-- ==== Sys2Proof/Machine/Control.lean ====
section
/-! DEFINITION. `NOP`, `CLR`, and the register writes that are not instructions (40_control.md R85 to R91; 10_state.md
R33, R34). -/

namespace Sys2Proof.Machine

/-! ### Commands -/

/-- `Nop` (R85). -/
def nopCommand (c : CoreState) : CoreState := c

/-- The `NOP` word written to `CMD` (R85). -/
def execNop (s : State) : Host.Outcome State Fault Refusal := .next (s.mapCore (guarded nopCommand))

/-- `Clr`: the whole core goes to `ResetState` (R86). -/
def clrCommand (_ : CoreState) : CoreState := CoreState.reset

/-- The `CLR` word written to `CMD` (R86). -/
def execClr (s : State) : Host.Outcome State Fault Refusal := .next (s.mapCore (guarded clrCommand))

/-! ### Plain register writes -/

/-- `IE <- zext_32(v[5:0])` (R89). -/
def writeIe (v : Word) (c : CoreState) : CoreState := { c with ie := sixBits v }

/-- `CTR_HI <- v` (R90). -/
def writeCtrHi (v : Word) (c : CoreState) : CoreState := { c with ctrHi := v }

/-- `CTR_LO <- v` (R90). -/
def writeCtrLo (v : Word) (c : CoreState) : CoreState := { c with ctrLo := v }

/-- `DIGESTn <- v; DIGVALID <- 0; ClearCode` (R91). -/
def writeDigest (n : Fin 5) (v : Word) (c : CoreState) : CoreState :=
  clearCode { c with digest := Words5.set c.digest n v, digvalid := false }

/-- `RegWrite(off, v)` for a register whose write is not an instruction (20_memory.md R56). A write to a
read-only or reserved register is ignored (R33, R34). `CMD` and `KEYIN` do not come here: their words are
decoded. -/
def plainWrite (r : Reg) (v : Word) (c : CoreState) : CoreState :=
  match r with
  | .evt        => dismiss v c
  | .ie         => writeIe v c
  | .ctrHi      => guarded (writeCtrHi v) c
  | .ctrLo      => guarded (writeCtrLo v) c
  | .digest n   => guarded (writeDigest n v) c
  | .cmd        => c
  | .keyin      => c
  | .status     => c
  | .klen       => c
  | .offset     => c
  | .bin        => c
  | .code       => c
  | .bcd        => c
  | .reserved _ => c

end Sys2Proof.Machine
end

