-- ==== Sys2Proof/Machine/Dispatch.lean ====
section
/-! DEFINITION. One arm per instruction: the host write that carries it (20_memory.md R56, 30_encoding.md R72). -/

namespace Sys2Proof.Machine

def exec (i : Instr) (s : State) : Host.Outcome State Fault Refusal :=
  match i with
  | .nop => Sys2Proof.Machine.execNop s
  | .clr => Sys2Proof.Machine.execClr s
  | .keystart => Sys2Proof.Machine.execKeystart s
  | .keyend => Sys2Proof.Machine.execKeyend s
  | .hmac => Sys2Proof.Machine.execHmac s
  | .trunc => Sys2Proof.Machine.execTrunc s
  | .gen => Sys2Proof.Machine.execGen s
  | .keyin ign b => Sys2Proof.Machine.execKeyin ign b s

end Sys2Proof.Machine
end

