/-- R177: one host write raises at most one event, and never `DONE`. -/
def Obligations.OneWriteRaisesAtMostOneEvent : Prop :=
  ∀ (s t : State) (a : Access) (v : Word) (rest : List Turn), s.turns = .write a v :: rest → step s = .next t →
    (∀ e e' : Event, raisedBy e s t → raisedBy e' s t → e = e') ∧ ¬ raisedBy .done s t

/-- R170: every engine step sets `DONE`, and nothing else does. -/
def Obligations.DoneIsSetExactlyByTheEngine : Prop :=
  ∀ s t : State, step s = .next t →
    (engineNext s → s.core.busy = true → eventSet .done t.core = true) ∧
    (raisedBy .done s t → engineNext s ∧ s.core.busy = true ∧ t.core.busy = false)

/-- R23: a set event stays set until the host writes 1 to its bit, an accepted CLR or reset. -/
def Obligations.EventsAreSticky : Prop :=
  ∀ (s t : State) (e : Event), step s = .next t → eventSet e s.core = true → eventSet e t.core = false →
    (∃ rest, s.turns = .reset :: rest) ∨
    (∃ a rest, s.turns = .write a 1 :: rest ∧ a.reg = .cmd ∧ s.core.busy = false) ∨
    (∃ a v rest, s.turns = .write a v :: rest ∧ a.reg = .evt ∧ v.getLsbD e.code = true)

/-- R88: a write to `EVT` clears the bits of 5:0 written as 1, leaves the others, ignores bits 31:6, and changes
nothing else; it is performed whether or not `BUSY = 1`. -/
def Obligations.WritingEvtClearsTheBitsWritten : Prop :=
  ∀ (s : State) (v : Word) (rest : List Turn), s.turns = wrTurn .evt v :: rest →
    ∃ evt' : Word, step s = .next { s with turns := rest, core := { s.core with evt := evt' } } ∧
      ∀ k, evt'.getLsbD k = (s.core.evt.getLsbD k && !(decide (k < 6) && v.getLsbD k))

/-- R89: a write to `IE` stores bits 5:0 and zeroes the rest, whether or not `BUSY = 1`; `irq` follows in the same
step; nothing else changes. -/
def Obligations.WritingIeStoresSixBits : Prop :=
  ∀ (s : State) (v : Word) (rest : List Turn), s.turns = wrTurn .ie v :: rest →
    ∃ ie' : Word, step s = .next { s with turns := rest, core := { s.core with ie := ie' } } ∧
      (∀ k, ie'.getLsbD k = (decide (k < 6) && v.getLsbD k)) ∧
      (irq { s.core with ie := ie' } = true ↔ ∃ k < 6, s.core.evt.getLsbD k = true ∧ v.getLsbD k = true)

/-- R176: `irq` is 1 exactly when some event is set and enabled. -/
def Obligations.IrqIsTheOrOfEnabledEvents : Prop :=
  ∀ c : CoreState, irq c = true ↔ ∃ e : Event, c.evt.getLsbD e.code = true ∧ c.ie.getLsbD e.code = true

======

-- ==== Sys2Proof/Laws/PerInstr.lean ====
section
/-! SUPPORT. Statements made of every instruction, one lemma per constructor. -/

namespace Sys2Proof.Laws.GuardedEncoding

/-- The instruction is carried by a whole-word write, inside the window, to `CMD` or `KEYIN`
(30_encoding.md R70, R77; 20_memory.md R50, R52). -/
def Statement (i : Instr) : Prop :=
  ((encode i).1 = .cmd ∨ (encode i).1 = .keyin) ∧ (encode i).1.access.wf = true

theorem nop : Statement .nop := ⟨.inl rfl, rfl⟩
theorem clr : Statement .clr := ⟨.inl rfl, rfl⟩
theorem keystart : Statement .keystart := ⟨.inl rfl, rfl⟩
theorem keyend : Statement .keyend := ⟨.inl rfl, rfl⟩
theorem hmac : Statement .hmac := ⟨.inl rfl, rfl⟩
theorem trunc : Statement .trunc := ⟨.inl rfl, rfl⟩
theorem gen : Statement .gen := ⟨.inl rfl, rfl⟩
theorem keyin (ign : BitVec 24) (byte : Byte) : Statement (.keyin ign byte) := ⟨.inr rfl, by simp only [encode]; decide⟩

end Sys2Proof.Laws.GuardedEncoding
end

======

▸ **What you will do**
Search the data above for lines holding "hmac" and copy each of them.

▸ **Solution for this exercise**
  | .hmac => Sys2Proof.Machine.execHmac s
theorem hmac : Statement .hmac := ⟨.inl rfl, rfl⟩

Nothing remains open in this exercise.